Emerging Issues in Virus Taxonomy

Marc H.V. van Regenmortel* and Brian W.J. Mahy†
*University of Strasbourg, France; and †Centers for Disease Control and Prevention, Atlanta, Georgia, USA

Suggested citation for this article: van Regenmortel MHV, Mahy BWJ. Emerging issues in virus taxonomy. Emerg Infect Dis [serial online] 2004 Jan [date cited]. Available from: URL: http://www.cdc.gov/ncidod/EID/vol10no1/03-0279.htm


Viruses occupy a unique position in biology. Although they possess some of the properties of living systems such as having a genome, they are actually nonliving infectious entities and should not be considered microorganisms. A clear distinction should be drawn between the terms virus, virion, and virus species. Species is the most fundamental taxonomic category used in all biological classification. In 1991, the International Committee on Taxonomy of Viruses (ICTV) decided that the category of virus species should be used in virus classification together with the categories of genus and family. More than 50 ICTV study groups were given the task of demarcating the 1,550 viral species that were recognized in the 7th ICTV report, which was published in 2000. We briefly describe the changes in virus classification that were introduced in that report. We also discuss recent proposals to introduce a nonlatinized binomial nomenclature for virus species.

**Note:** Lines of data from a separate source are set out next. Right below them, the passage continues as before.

-- ==== Sys2Proof/Proofs/Readings/FrontKept.lean ====
section
/-! SUPPORT. The operations and the host commands that leave the front end alone (R62, R63): each works on the tables,
the engine, the clock, the events or the link. -/

namespace Sys2Proof.Machine

open Sys2Proof

variable (s : State)

/-! ### The memory check, the lookups and the freeing -/

@[simp] theorem checkStation_front (w : Nat) : (s.checkStation w).front = s.front := (checkStation_tableStep s w).front
@[simp] theorem checkOcc_front (i : Nat) : (s.checkOcc i).front = s.front := (checkOcc_tableStep s i).front
@[simp] theorem checkLoop_front (l : Nat) : (s.checkLoop l).front = s.front := (checkLoop_tableStep s l).front
@[simp] theorem checkSite_front (k : Nat) : (s.checkSite k).front = s.front := (checkSite_tableStep s k).front
@[simp] theorem checkConstants_front (again : Bool) : (s.checkConstants again).front = s.front :=
  (checkConstants_tableStep s again).front
@[simp] theorem checkStations_front (ws : List Nat) : (s.checkStations ws).front = s.front :=
  (checkStations_tableStep s ws).front
@[simp] theorem checkOccs_front (is : List Nat) : (s.checkOccs is).front = s.front := (checkOccs_tableStep s is).front
@[simp] theorem checkPool_front : s.checkPool.front = s.front := (checkPool_tableStep s).front
@[simp] theorem checkNaming_front (is : List Nat) : (s.checkNaming is).front = s.front :=
  (checkNaming_tableStep s is).front
@[simp] theorem checkLoops_front : s.checkLoops.front = s.front := (checkLoops_tableStep s).front
@[simp] theorem failRecord_front (r : RecordId) : (s.failRecord r).front = s.front := (failRecord_tableStep s r).front
@[simp] theorem keyedLookup_front (n : Nat) : (s.keyedLookup n).1.front = s.front := (keyedLookup_tableStep s n).front
@[simp] theorem internalLookup_front (n : Nat) : (s.internalLookup n).1.front = s.front :=
  (internalLookup_tableStep s n).front
@[simp] theorem putChanged_front (w : Nat) (e : Station) : (s.putChanged w e).front = s.front :=
  (putChanged_tableStep s w e).front
@[simp] theorem markOwner_front (n i : Nat) : (s.markOwner n i).front = s.front := (markOwner_tableStep s n i).front
@[simp] theorem freeOcc_front (ws : List Nat) (i : Nat) : (s.freeOcc ws i).front = s.front :=
  (freeOcc_tableStep s ws i).front
@[simp] theorem freeWay_front (w : Nat) (e : Station) : (s.freeWay w e).1.front = s.front :=
  (freeWay_tableStep s w e).front
@[simp] theorem readWay_front (w : Nat) (e : Station) : (s.readWay w e).front = s.front :=
  (readWay_tableStep s w e).front
@[simp] theorem voidOpenEnd_front (l i : Nat) : (s.voidOpenEnd l i).front = s.front := (voidOpenEnd_tableStep s l i).front
@[simp] theorem voidSound_front (l : Nat) : (s.voidSound l).front = s.front := (voidSound_tableStep s l).front
@[simp] theorem voidDamaged_front (l : Nat) : (s.voidDamaged l).front = s.front := (voidDamaged_tableStep s l).front
@[simp] theorem undoClose_front (l : Nat) : (s.undoClose l).1.front = s.front := (undoClose_tableStep s l).front
@[simp] theorem setUnqueued_front (i : Nat) : (s.setUnqueued i).front = s.front := (setUnqueued_tableStep s i).front
@[simp] theorem setOccState_front (i : Nat) (st : OccState) : (s.setOccState i st).front = s.front :=
  (setOccState_tableStep s i st).front
@[simp] theorem placeInList_front (n i epoch : Nat) : (s.placeInList n i epoch).front = s.front :=
  (placeInList_tableStep s n i epoch).front
@[simp] theorem takeExpiry_front (l : Nat) : (s.takeExpiry l).front = s.front := (takeExpiry_tableStep s l).front
@[simp] theorem expiryCheck_front : s.expiryCheck.front = s.front := (expiryCheck_tableStep s).front

/-- Several operations that each leave the front end alone leave it alone together. -/
theorem foldl_front {β : Type} {f : State → β → State} (hf : ∀ s b, (f s b).front = s.front) (l : List β) (s : State) :
    (l.foldl f s).front = s.front := by
  induction l generalizing s with
  | nil => rfl
  | cons b l ih => rw [List.foldl_cons, ih, hf]

/-- The same with a value carried beside the state. -/
theorem foldl_fst_front {β γ : Type} {f : State × γ → β → State × γ} (hf : ∀ a b, (f a b).1.front = a.1.front)
    (l : List β) (a : State × γ) : (l.foldl f a).1.front = a.1.front := by
  induction l generalizing a with
  | nil => rfl
  | cons b l ih => rw [List.foldl_cons, ih, hf]

/-- The front end of a choice is the choice of the front ends. -/
theorem front_ite (c : Prop) [Decidable c] (s t : State) : (if c then s else t).front = if c then s.front else t.front :=
  apply_ite _ _ _ _

variable {s} in
/-- The state that a keyed lookup leaves. -/
theorem front_of_keyedLookup {t : State} {n : Nat} {out : Lookup} (h : s.keyedLookup n = (t, out)) :
    t.front = s.front := by
  rw [← keyedLookup_front s n, h]

/-! ### The station commands (spec/01) -/

theorem placeEntry_front (e : Station) : (s.placeEntry e).front = s.front := by
  have hread : ∀ (s : State) w, (s.readCandidate w).front = s.front := fun s w => (readCandidate_tableStep s w).front
  unfold State.placeEntry
  dsimp only
  split
  · rfl
  · split
    · split <;> simp [State.install, foldl_front hread]
    · simp [foldl_front hread]

theorem openStationBody_front (r : OpenStationReq) : (openStationBody r s).front = s.front := by
  unfold openStationBody
  split
  · rfl
  split
  · simp only [front_ite]
    split
    · rfl
    split
    · rfl
    split <;> simp [placeEntry_front, front_of_keyedLookup ‹_›]
  · rfl

theorem editStationBody_front (r : EditStationReq) : (editStationBody r s).front = s.front := by
  unfold editStationBody
  split
  · rfl
  split
  · rfl
  split
  · split <;> simp [front_ite, front_of_keyedLookup ‹_›]
  · simp [front_of_keyedLookup ‹_›]

theorem findStationBody_front (n : Nat) : (findStationBody n s).front = s.front := by
  unfold findStationBody
  split
  · rfl
  split <;> simp [front_of_keyedLookup ‹_›]

theorem upsetRecord_front (r : RecordId) : (s.upsetRecord r).front = s.front := by
  cases r with
  | station w => unfold State.upsetRecord; dsimp only; split <;> rfl
  | occupation i => unfold State.upsetRecord; dsimp only; split <;> rfl
  | loop l => unfold State.upsetRecord; dsimp only; split <;> rfl
  | constants => rfl
  | constituent k => rfl
  | site k => rfl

In the 7th report of the International Committee on Taxonomy of Viruses (ICTV), viruses were described as elementary biosystems that possess some of the properties of living systems such as having a genome and being able to adapt to a changing environment (1). Viruses belong to biology because they possess genes, replicate, evolve, and are adapted to particular hosts, biotic habitats, and ecological niches. However, viruses cannot capture and store free energy, and they are not functionally active outside their host cells. Although they are pathogens, viruses should not be considered pathogenic microorganisms since they are not alive. The simplest system that can be said to be alive is a cell. Cells acquire the autonomy that is characteristic of living systems through a complex set of integrated, metabolic activities. However, none of the individual constituents of cells, such as organelles or macromolecules, can be said to be alive. A virus becomes part of a living system only after it has infected a host cell and its genome becomes integrated with that of the cell. Viruses are replicated only through the metabolic activities of infected cells, and they occupy a unique position in biology. They are nonliving infectious entities that can be said, at best, to lead a kind of borrowed life.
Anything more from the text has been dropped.